Record excerpts section start

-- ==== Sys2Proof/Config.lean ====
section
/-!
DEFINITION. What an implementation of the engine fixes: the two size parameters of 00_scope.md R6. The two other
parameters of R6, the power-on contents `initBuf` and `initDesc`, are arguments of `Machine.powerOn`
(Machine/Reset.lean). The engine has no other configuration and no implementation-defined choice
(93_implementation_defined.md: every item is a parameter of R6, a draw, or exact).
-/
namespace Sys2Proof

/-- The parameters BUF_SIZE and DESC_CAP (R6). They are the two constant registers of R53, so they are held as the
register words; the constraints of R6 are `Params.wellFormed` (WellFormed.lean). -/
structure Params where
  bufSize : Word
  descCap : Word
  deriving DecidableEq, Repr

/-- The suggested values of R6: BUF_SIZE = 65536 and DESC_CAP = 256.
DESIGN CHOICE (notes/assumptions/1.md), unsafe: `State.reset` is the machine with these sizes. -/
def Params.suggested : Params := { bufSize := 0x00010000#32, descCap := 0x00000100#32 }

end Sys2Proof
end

Record excerpts section end
Record excerpts section start

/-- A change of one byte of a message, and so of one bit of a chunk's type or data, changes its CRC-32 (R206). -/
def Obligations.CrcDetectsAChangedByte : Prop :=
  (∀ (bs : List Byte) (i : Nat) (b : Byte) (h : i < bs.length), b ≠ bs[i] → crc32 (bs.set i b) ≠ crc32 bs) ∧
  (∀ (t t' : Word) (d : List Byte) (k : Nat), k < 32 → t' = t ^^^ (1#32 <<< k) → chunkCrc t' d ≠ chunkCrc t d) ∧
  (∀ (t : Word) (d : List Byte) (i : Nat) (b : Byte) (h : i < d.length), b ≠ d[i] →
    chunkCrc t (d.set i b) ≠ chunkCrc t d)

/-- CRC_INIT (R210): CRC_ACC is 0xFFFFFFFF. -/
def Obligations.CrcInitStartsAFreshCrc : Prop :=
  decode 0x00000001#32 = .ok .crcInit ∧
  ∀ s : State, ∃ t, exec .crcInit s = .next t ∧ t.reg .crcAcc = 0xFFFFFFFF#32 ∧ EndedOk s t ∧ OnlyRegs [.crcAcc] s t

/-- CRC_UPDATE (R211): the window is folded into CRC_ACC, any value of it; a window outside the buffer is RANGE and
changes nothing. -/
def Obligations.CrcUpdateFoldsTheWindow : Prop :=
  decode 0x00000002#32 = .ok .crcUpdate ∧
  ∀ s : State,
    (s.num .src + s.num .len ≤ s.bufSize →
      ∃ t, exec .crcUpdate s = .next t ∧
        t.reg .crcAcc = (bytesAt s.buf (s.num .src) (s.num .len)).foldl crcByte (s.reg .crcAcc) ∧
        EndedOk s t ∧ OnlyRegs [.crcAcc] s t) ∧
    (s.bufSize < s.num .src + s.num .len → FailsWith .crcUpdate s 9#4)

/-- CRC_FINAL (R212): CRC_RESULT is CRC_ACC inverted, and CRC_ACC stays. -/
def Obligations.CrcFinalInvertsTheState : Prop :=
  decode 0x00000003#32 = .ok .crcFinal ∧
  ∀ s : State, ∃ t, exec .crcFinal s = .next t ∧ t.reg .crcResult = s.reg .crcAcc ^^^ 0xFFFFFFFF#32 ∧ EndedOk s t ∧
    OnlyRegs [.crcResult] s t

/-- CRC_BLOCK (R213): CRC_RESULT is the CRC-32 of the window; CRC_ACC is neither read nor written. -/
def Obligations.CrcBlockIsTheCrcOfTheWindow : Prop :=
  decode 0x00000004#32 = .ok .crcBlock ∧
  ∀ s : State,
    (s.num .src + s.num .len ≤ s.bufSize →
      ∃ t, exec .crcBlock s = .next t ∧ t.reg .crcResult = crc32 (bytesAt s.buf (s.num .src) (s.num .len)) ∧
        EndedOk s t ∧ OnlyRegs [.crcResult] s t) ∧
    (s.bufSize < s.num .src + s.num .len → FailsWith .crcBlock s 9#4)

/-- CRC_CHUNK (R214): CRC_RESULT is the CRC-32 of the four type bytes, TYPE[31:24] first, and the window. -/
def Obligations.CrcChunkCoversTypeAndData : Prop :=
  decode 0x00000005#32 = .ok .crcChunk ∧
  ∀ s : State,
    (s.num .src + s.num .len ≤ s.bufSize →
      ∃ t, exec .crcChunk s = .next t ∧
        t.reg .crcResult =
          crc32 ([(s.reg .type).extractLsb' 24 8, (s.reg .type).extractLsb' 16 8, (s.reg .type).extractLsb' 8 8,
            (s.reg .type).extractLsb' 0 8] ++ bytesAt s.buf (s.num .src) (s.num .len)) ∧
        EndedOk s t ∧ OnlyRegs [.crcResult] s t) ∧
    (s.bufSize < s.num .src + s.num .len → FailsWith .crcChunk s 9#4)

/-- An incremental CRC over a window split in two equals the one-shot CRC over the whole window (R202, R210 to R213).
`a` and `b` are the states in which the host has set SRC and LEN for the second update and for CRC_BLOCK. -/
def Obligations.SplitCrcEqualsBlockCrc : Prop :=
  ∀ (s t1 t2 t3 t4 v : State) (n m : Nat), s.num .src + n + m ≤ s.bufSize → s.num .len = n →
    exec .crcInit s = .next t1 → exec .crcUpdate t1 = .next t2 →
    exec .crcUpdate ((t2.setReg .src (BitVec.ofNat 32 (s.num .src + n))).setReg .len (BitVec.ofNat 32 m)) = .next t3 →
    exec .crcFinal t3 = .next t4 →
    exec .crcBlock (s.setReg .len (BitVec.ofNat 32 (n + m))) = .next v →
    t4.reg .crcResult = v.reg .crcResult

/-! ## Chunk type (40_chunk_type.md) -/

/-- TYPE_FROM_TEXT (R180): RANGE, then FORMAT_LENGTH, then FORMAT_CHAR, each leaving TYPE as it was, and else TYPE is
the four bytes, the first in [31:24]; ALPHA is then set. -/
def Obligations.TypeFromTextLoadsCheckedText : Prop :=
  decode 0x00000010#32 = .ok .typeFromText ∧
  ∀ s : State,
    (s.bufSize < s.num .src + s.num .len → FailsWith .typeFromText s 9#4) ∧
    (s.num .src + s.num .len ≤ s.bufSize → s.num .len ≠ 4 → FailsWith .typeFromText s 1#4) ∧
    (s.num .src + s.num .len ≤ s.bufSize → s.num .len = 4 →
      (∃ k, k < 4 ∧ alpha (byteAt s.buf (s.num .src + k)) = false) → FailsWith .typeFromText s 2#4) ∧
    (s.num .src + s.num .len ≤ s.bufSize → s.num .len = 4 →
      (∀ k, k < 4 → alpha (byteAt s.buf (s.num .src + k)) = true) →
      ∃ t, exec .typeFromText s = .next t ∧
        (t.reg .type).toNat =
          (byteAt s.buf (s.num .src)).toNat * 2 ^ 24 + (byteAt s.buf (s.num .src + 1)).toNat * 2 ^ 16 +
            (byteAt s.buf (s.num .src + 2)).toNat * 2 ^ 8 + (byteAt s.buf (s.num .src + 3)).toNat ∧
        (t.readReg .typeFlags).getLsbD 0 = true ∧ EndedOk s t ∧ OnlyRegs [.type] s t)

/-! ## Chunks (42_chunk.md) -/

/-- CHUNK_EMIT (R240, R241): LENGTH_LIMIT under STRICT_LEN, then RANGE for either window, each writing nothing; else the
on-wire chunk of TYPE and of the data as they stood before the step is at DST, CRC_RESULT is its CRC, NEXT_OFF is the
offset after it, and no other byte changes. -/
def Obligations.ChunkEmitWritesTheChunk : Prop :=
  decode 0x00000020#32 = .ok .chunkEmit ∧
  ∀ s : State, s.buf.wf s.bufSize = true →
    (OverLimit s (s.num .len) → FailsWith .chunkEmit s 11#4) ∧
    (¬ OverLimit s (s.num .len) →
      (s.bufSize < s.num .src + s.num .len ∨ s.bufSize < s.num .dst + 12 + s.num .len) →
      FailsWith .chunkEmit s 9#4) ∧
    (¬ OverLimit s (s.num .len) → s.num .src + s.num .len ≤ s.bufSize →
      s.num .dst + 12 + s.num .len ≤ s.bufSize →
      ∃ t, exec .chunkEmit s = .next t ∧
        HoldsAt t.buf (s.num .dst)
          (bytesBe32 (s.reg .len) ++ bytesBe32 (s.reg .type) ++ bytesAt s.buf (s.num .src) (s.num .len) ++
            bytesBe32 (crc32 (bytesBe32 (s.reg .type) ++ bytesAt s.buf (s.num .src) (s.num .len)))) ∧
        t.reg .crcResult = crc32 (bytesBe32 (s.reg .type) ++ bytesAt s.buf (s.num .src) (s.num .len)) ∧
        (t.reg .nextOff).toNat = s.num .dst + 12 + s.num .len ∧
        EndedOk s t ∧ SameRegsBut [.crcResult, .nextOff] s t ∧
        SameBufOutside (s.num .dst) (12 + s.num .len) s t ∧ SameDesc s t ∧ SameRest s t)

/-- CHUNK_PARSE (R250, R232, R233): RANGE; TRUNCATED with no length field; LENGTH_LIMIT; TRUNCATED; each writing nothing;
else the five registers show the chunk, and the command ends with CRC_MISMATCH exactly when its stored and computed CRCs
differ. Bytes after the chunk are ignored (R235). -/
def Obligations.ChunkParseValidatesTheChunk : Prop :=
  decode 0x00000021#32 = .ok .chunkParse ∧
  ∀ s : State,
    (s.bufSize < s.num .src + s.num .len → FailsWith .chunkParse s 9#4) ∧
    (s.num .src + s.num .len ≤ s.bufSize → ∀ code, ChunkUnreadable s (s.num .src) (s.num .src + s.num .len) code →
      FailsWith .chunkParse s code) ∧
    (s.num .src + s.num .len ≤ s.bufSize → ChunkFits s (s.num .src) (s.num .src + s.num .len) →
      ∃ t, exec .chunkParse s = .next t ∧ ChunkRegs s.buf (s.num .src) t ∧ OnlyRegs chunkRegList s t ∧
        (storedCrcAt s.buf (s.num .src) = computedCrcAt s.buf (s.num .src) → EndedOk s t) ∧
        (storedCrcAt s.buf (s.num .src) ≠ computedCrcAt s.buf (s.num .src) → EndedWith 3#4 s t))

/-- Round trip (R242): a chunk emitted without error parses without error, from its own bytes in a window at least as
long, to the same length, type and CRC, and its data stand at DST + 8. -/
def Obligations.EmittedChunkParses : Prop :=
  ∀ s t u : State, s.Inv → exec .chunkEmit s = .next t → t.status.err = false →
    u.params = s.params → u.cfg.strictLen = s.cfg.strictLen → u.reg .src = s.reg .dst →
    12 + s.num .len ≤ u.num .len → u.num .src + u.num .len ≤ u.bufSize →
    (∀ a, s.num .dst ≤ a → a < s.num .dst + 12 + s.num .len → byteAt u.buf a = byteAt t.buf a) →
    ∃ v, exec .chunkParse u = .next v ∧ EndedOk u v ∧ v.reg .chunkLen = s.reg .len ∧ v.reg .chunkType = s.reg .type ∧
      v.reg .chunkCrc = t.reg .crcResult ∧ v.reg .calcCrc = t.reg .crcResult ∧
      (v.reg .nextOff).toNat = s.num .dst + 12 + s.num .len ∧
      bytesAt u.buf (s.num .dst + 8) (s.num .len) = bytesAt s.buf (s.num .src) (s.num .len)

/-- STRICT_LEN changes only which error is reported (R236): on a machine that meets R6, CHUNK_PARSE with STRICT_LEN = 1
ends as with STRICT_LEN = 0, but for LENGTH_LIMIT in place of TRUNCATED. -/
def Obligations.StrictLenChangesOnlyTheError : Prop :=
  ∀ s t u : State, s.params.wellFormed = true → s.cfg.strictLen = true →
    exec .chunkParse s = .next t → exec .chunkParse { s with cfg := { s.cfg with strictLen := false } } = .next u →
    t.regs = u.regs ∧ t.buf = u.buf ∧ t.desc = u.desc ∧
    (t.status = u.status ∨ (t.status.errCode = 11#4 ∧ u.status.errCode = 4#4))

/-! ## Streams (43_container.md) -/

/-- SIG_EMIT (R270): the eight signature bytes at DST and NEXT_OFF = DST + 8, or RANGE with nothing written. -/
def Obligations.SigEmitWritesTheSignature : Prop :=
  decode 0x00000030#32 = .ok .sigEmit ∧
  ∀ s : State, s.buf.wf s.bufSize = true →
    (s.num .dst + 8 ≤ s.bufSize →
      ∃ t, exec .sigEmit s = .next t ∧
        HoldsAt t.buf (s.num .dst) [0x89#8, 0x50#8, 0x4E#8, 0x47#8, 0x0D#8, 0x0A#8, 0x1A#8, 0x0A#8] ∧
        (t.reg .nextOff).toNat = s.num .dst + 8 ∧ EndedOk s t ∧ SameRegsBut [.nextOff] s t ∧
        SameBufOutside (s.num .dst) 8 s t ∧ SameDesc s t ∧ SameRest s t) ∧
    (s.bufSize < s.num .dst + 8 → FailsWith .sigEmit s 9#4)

Record excerpts section end

◆ Exercise instructions:
Among the records above, repeat exactly the line with "def Obligations.CrcInitStartsAFreshCrc : Prop", the line with "def Obligations.CrcBlockIsTheCrcOfTheWindow : Prop", and every line in between, and only those.

◆ Output of the task:
def Obligations.CrcInitStartsAFreshCrc : Prop :=
  decode 0x00000001#32 = .ok .crcInit ∧
  ∀ s : State, ∃ t, exec .crcInit s = .next t ∧ t.reg .crcAcc = 0xFFFFFFFF#32 ∧ EndedOk s t ∧ OnlyRegs [.crcAcc] s t

/-- CRC_UPDATE (R211): the window is folded into CRC_ACC, any value of it; a window outside the buffer is RANGE and
changes nothing. -/
def Obligations.CrcUpdateFoldsTheWindow : Prop :=
  decode 0x00000002#32 = .ok .crcUpdate ∧
  ∀ s : State,
    (s.num .src + s.num .len ≤ s.bufSize →
      ∃ t, exec .crcUpdate s = .next t ∧
        t.reg .crcAcc = (bytesAt s.buf (s.num .src) (s.num .len)).foldl crcByte (s.reg .crcAcc) ∧
        EndedOk s t ∧ OnlyRegs [.crcAcc] s t) ∧
    (s.bufSize < s.num .src + s.num .len → FailsWith .crcUpdate s 9#4)

/-- CRC_FINAL (R212): CRC_RESULT is CRC_ACC inverted, and CRC_ACC stays. -/
def Obligations.CrcFinalInvertsTheState : Prop :=
  decode 0x00000003#32 = .ok .crcFinal ∧
  ∀ s : State, ∃ t, exec .crcFinal s = .next t ∧ t.reg .crcResult = s.reg .crcAcc ^^^ 0xFFFFFFFF#32 ∧ EndedOk s t ∧
    OnlyRegs [.crcResult] s t

/-- CRC_BLOCK (R213): CRC_RESULT is the CRC-32 of the window; CRC_ACC is neither read nor written. -/
def Obligations.CrcBlockIsTheCrcOfTheWindow : Prop :=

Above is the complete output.